Day-to-day analytics: These are questions of low-question and low-schema complexity. Answering these questions requires querying three columns and one table of data.
Example: "Return all the claims we have by claim number, open date, and close date."
Operational analytics: These are questions of high-question and low-schema complexity. Answering these questions requires aggregation and querying four tables of data.
Example: "What is the average time to settle a claim policy?"
Metrics & KPIs: These are questions of low-question and high-schema complexity. Answering these questions requires querying three columns and six tables of data.
Example: "What are the loss payment, loss reserve, expense reserve amount by claim number?"

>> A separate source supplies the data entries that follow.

/-- A committed op that carries a register word. GLB_RESET acts after its transaction has ended (R52). -/
def State.commitReg (s : State) (o : Op) (hp : HostPort) (w : Nat × Word) : State :=
  match s.host.txns.find? (fun t => o.txn = some t.id) with
  | none => ((s.dropOp o.tag).counted.regWrite hp w.1 w.2).1
  | some t =>
    match (if t.opsLeft = t.words.length then s.txnStop t else none) with
    | some (c, p) => s.stopTxn t c p
    | none =>
      let u := (s.dropOp o.tag).counted
      if w.1 = GLB_RESET.at then ((u.wordDone t w.1 stOK 0).regWrite hp w.1 w.2).1
      else match u.regWrite hp w.1 w.2 with
        | (v, c, d) => v.wordDone t w.1 c d

/-! ### The other classes at their commit (R165, R168) -/

/-- A committed SW op: SUB 7 acts at once, on every port with a contract when it is global; the others wait in the apply queue. -/
def State.commitSw (s : State) (o : Op) : State :=
  if h : o.port < 16 then
    let n : Fin 16 := ⟨o.port, h⟩
    if o.sub = 7 then s.goErrRec n else if o.sub < 7 ∧ s.portUp n then s.toApply n o else s
  else if o.sub = 7 then allPorts.foldl (fun t n => if t.hasContract n then t.goErrRec n else t) s
  else s

/-- A committed TRUSS op (R181, R182, R289, R321). -/
def State.commitTruss (s : State) (o : Op) : State :=
  if o.sub = 2 then (s.takeBudget (o.arg % 65536)).1
  else if o.sub = 3 then (s.setShare (o.arg % 65536)).fire 0x11E (o.arg % 65536)
  else if o.sub = 4 then s.setCut (if o.arg.testBit 16 then some (o.arg % 65536) else none)
  else if h : o.port < 16 then
    let n : Fin 16 := ⟨o.port, h⟩
    if o.sub = 0 then (if s.admits n (o.arg % 65536) then s.allocate n (o.arg % 65536) else s) else if o.sub = 1 then s.releaseHold n else s
  else s

/-- A committed MSG op of SUB 1 (R165): Source_Capabilities, the message Batten can order (R289), is a fresh offer, in measurement conditions after the sweep (R327); a message of another type goes out without
data objects, to the partner as an AMS of the port from Ready, to the cable while VCONN is on (assumption log 115). -/
def State.commitSend (s : State) (n : Fin 16) (o : Op) : State :=
  let ty := o.arg % 32
  let sop := o.arg / 32 % 8
  if s.pstate n = 0 ∨ ¬ s.portUp n then s
  else if sop = 0 then
    (if ty = 1 then
      (if !s.isSource n then s
       else if s.swHeld n then s.modPd n (fun d => { d with held := heldPcaps :: d.held.filter (fun k => k != heldPcaps) })
       else s.wantOffer n)
     else if ty = 13 then (if s.isSource n && s.pstate n == 6 && !s.amsBusy n then s.beginAms n .softReset else s)
     else if s.pstate n = 6 ∧ ¬ s.amsBusy n then s.beginAms n (.ordered ty) else s)
  else if sop ≤ 2 ∧ s.bit (PCC_STATUS.VCONNON n) then s.send n (.ordered (ty + 32 * sop)) [] sop
  else s

/-- A committed op without a register, by its class. A MEAS op of the sweep sequencer begins this device's measurement (R166, R328), another one starts a sweep (R326). -/
def State.commitClass (s : State) (o : Op) : State :=
  if o.cls = clsSW then s.commitSw o
  else if o.cls = clsTRUSS then s.commitTruss o
  else if o.cls = clsMEAS then
    (if o.src = srcSweep then s.put JTL_SWSTAT.STATE 2 else if o.port = portGlobal then s.startSweep else s)
  else if o.cls = clsLOG then s.log recEVENT [BitVec.ofNat 32 (o.arg % 512), BitVec.ofNat 32 s.soffit.usec, BitVec.ofNat 32 s.soffit.sec, 0]
  else if o.cls = clsTIME then
    (if o.sub = 0 then s.stageTime o.payload.toNat o.src
     else if o.sub = 1 then (s.wr SOF_ALARM.at (o.payload.truncate 32)).raise SOF_ALARMCTL.EN
     else if o.sub = 2 then s.queueBand (bandOpOf o) else s)
  else if o.cls = clsCFG then s.commitCfg o.sub
  else if h : o.port < 16 then
    let n : Fin 16 := ⟨o.port, h⟩
    if o.cls = clsMSG then s.commitSend n o
    else if (o.cls = clsSETP ∨ o.cls = clsLIM) ∧ s.portUp n then s.toApply n o
    else s
  else s

/-- Commit one op that stands alone. A register word that no host port wrote is a phase that the chain or the sweep assigns (R166, R201): the sweep's is in force at
once, since a phase that is staged waits for the end of the sweep (R327). -/
def State.commitOne (s : State) (o : Op) : State :=
  match o.reg, o.hp with
  | some w, some hp => s.commitReg o hp w
  | some w, none =>
    let t := (s.dropOp o.tag).counted
    if o.src = srcSweep then t.wr w.1 w.2 else t.plainWrite w.1 w.2
  | none, _ => ((s.dropOp o.tag).counted).commitClass o

/-! ### One slot (R169 to R171) -/

/-- Is an op at the head of its port, or of the global ops? -/
def State.atHead (s : State) (o : Op) : Bool := (s.opsOf o.port).head?.map Op.tag == some o.tag

/-- Does an op belong to the group of a MSG op (R171)? -/
def Op.inGroup (q : Op) (tag : Nat) : Bool := q.tag == tag || (q.tent && q.pv && q.pred == tag)

/-- Is a MSG op at the head of its port: only ops of its own group, the adopted predictor ops (R184), stand before it? -/
def State.msgAtHead (s : State) (o : Op) : Bool := (s.opsOf o.port).head?.any (fun q => q.inGroup o.tag)

/-- A CFG op of a strip-and-relay of two ports waits for the earlier ops of both (R87). -/
def State.cfgReady (s : State) (o : Op) : Bool :=
  o.cls != clsCFG || o.reg.isSome || o.sub != 2 ||
  (match s.tha.op with
   | none => true
   | some x => (s.ridge.window.takeWhile (fun q => q.tag != o.tag)).all (fun q => !x.ports.contains q.port))

/-- The ops of the port that commit with a MSG op, in entry order: its group, and the others that entered before the last of the group (R171). -/
def State.groupRun (s : State) (o : Op) : List Op := ((s.opsOf o.port).reverse.dropWhile (fun q => !q.inGroup o.tag)).reverse

/-- One op of an accepted group's run commits: the MSG op, a member, whose committed form goes to the apply queue, or an op between them (R171). -/
def State.groupStep (o : Op) (n : Fin 16) (w : Transition) (missing : List Nat) (s : State) (q : Op) : State :=
  if q.tag = o.tag then ((s.dropOp q.tag).counted).acceptMsg n w q.at_us missing
  else if q.inGroup o.tag then ((s.dropOp q.tag).counted).firmToApply n w [q.cls]
  else s.commitOne q

/-- The group of an accepted Request that Truss admits commits in one slot, every op of its run in entry order (R170 rule 1, R171). -/
def State.commitGroup (s : State) (n : Fin 16) (o : Op) (w : Transition) : State :=
  let run := s.groupRun o
  let here := (run.filter (fun q => q.inGroup o.tag)).map Op.cls
  run.foldl (State.groupStep o n w ([clsSETP, clsLIM].filter (fun c => !here.contains c))) s

/-- Can the run of a MSG op not commit in this slot, with k places left: too few places, or an op between that is not ready (R171)? -/
def State.groupWaits (s : State) (o : Op) (k : Nat) : Bool :=
  let run := s.groupRun o
  decide (k < run.length) || run.any (fun q => !q.inGroup o.tag && (q.tent || q.isEval || !s.cfgReady q))

/-- Take the op with a tag in this slot, with k places left: place a hold, commit it, commit its group, or leave it. -/
def State.slotOp (acc : State × Nat) (tag : Nat) : State × Nat :=
  let s := acc.1
  let k := acc.2
  match s.opAt tag with
  | none => acc
  | some o =>
    if o.tent then
      if o.cls = clsTRUSS ∧ ¬ o.staged then
        (match (if h : o.port < 16 then some (⟨o.port, h⟩ : Fin 16) else none) with
         | some n => ((s.placeHold n (o.arg % 65536) o.tag).setOp tag (fun q => { q with staged := true }), k)
         | none => acc)
      else acc
    else if !(if o.isEval then s.msgAtHead o else s.atHead o) || !s.cfgReady o || k = 0 then acc
    else if o.isEval then
      (match (if h : o.port < 16 then some (⟨o.port, h⟩ : Fin 16) else none) with
       | none => ((s.dropOp o.tag).counted, k - 1)
       | some n =>
         if s.staleMsg n o then (((s.dropOp o.tag).counted).ask (.rest o.tag), k - 1)
         else match (s.pd n).reqRdo, o.answer with
           | some (rdo, _, _), some .accept =>
             if s.groupWaits o k then acc
             else if s.admits n (s.wanted n rdo).power then (s.commitGroup n o (s.wanted n rdo), k - (s.groupRun o).length)
             else (s.commitNo n o, k - 1)
           | some _, some _ => (s.commitNo n o, k - 1)
           | _, _ => acc)
    else (s.commitOne o, k - 1)

/-- Staged RDG_CFG takes effect in a slot with no tentative op in the window (R190); a predictor that goes off watches no run (R184). -/
def State.takeRdgCfg (s : State) : State :=
  if s.ridge.window.any Op.tent then s
  else
    let t := s.takeStaged RDG_CFG.at
    if s.bit RDG_CFG.PREDEN && !t.bit RDG_CFG.PREDEN then allPorts.foldl State.endRun t else t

Strategic planning: These are questions of high-question and high-schema complexity. Answering these questions means using aggregation, math, and querying nine tables of data.
Example: "What is the total loss of each policy where loss is the sum of loss payment, loss revenue, expense payment, and expense reserve amount?”
LLMs struggle to answer business questions
When scored on 43 different business questions across the four categories of complexity, the LLM struggled to produce accurate answers. The average accuracy of the answer greece whatsapp number data across all questions came in at 16.7%.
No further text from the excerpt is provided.